Where a line below holds the string "false", copy that line.
#### INFORMATION ####
-- ==== Sys2Proof/Certificates/Slice0/Obligations.lean ====
section
/-!
DEFINITION. The statements about the block: the queue of commands and the clock, then every family of commands in the order of the
opcode table's chapters.
-/
open Sys2Proof Sys2Proof.Machine

/-- Log entry 1 and the block's interface: a step takes the command at the front of the queue and runs it on the state that holds
the queue's rest. -/
def Obligations.StepRunsFrontCommand : Prop :=
  ∀ (c : Instr) (rest : List Instr) (s : State),
    step { s with pending := c :: rest } = exec c { s with pending := rest }

/-- R105: no squash packet waits for its place on a HOST queue. -/
def Sys2Proof.Machine.NoSquashWaits (s : State) : Prop := ∀ n < 20, (getSlot s n (getSeq s n).nextOut).notice = none

/-- R216: the next cell allocated from the free lists is sound. -/
def Sys2Proof.Machine.CellsSound (s : State) : Prop := s.pool.linkBad = false ∧ s.pool.ownerBad = false

/-- R568, R653, with log entry 1 (the model's choice: with no command waiting, a step is one cycle of the clock): module time stands
still in OFF and before step 2 of a boot; otherwise it advances by 40 ns and ADJ · 2⁻³² ns, or in SOLSTICE by PWR_SLTRIM · 2⁻¹⁶
ns; and where no squash packet, unit to be powered off, field event or DOZE waits for a clock, nothing else changes but the
counters of clocks and the checker's note of who waits for it. -/
def Obligations.EmptyQueueStepIsOneCycle : Prop :=
  ∀ (s : State), s.pending = [] →
    (s.power.st = .off ∨ s.power.bootStep < 2 → step s = .next s) ∧
    (s.power.st ≠ .off → 2 ≤ s.power.bootStep → ∃ t, step s = .next t ∧ t.pending = [] ∧
      (NoSquashWaits s → (∀ b ∈ s.boxes, b.2.op ≠ 0x305) → s.fld.held = [] →
        s.power.dozePend = false → t = { s with time := t.time, regs := t.regs, chk := t.chk }) ∧
      (s.power.st ≠ .solstice → ((t.time.ns * 2 ^ 32 + t.time.frac : Nat) : Int) =
        ((s.time.ns * 2 ^ 32 + s.time.frac + 40 * 2 ^ 32 : Nat) + (getR s (hifBase + 0x208)).toInt) % 2 ^ 96) ∧
      (s.power.st = .solstice → t.time.ns * 2 ^ 32 + t.time.frac =
        (s.time.ns * 2 ^ 32 + s.time.frac + getN s (pwrBase + 0x4C) * 2 ^ 16) % 2 ^ 96))

/-- Every command is taken: in every state a command answers a next state. -/
def Obligations.NothingStops : Prop := ∀ (c : Instr) (s : State), ∃ t, exec c s = .next t

/-- The form of memory holds at reset. -/
def Obligations.ResetInvariant : Prop := Inv State.reset

/-- The form of memory is an invariant of every step: from every state whose memory lists rising addresses, none with the byte that an
unlisted address reads as, a step leaves such a memory. -/
def Obligations.MemoryFormInvariant : Prop := ∀ (s s' : State), Inv s → step s = .next s' → Inv s'

/-- R217, R518, R586, R619, R634, R641, R661, with log entry 49 for the instant that State.reset is (the model's choice): after a
power-on reset no command waits, memory lists nothing, no graph is loaded and no generation lives, the pool and the module run, PF0
is there and PF1 is not, and the registers hold the reset values of their tables: RESET reads power-on, the alarm thresholds, RETRY
and WAKEMIN their defaults, ADJ 0, the codec's timeouts their values, the MACs PAUSE and PHYRST, and the interrupts of the
sequencers are disabled and clear; the receive queue of field segment 0 is set up. -/
def Obligations.ResetValues : Prop :=
  let s := State.reset
  s.pending = [] ∧ s.mem = [] ∧ s.graphs = [] ∧ s.gens = [] ∧ s.sched.tasks = [] ∧ s.pool.st = .run ∧ s.power.st = .run ∧
    fnPresent s 0 = true ∧ fnPresent s 1 = false ∧
    getR s (pwrBase + 0x48) = 1 ∧ getR s (pwrBase + 0x4C) = 2000000000 ∧ getR s (hifBase + 0x208) = 0 ∧
    getR s (fldBase + 0x40) = 0x02BC00C8 ∧ getR s (fldBase + 0x44) = 0x001407D0 ∧ getR s (fldBase + 0xA0) = 1000 ∧
    getR s (fldBase + 0x18) = 0x07D00000 ∧ getR s (cdcBase + 0x4) = 5000 ∧ getR s (cdcBase + 0xC) = 100 ∧
    getR s (hifBase) = 0x0100 ∧ getR s (macBase 0) = 0x30000000 ∧ flag s (fnPage 0 + 12) 0 = true ∧
    (∀ n < 20, getR s (seqBase n + 0x14) = 0 ∧ getR s (seqBase n + 0x18) = 0) ∧
    (getQ s 3968).cfg.valid = true ∧ (getQ s 3968).cfg.depth = 512 ∧ (getQ s 3968).cfg.maxpkt = 24 ∧ (getQ s 0).cfg.valid = false

/-- R98: what a result of FN must be, on the unsigned and the signed reading of its operands. -/
def Sys2Proof.Machine.aluSpec (fn : AluFn) (a b v : Reg) : Prop :=
  let k := b.toNat % 32
  match fn with
  | .add => v.toNat = (a.toNat + b.toNat) % 2 ^ 32
  | .sub => v.toNat = (a.toNat + 2 ^ 32 - b.toNat) % 2 ^ 32
  | .and => ∀ j, v.getLsbD j = (a.getLsbD j && b.getLsbD j)
  | .or => ∀ j, v.getLsbD j = (a.getLsbD j || b.getLsbD j)
  | .xor => ∀ j, v.getLsbD j = (a.getLsbD j != b.getLsbD j)
  | .shl => v.toNat = a.toNat * 2 ^ k % 2 ^ 32
  | .shr => v.toNat = a.toNat / 2 ^ k
  | .sra => v.toInt = a.toInt / 2 ^ k
  | .min => v.toInt = min a.toInt b.toInt
  | .max => v.toInt = max a.toInt b.toInt
  | .minu => v.toNat = min a.toNat b.toNat
  | .maxu => v.toNat = max a.toNat b.toNat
####
YOUR SOLUTION:
def Sys2Proof.Machine.CellsSound (s : State) : Prop := s.pool.linkBad = false ∧ s.pool.ownerBad = false
        s.power.dozePend = false → t = { s with time := t.time, regs := t.regs, chk := t.chk }) ∧
    fnPresent s 0 = true ∧ fnPresent s 1 = false ∧
    (getQ s 3968).cfg.valid = true ∧ (getQ s 3968).cfg.depth = 512 ∧ (getQ s 3968).cfg.maxpkt = 24 ∧ (getQ s 0).cfg.valid = false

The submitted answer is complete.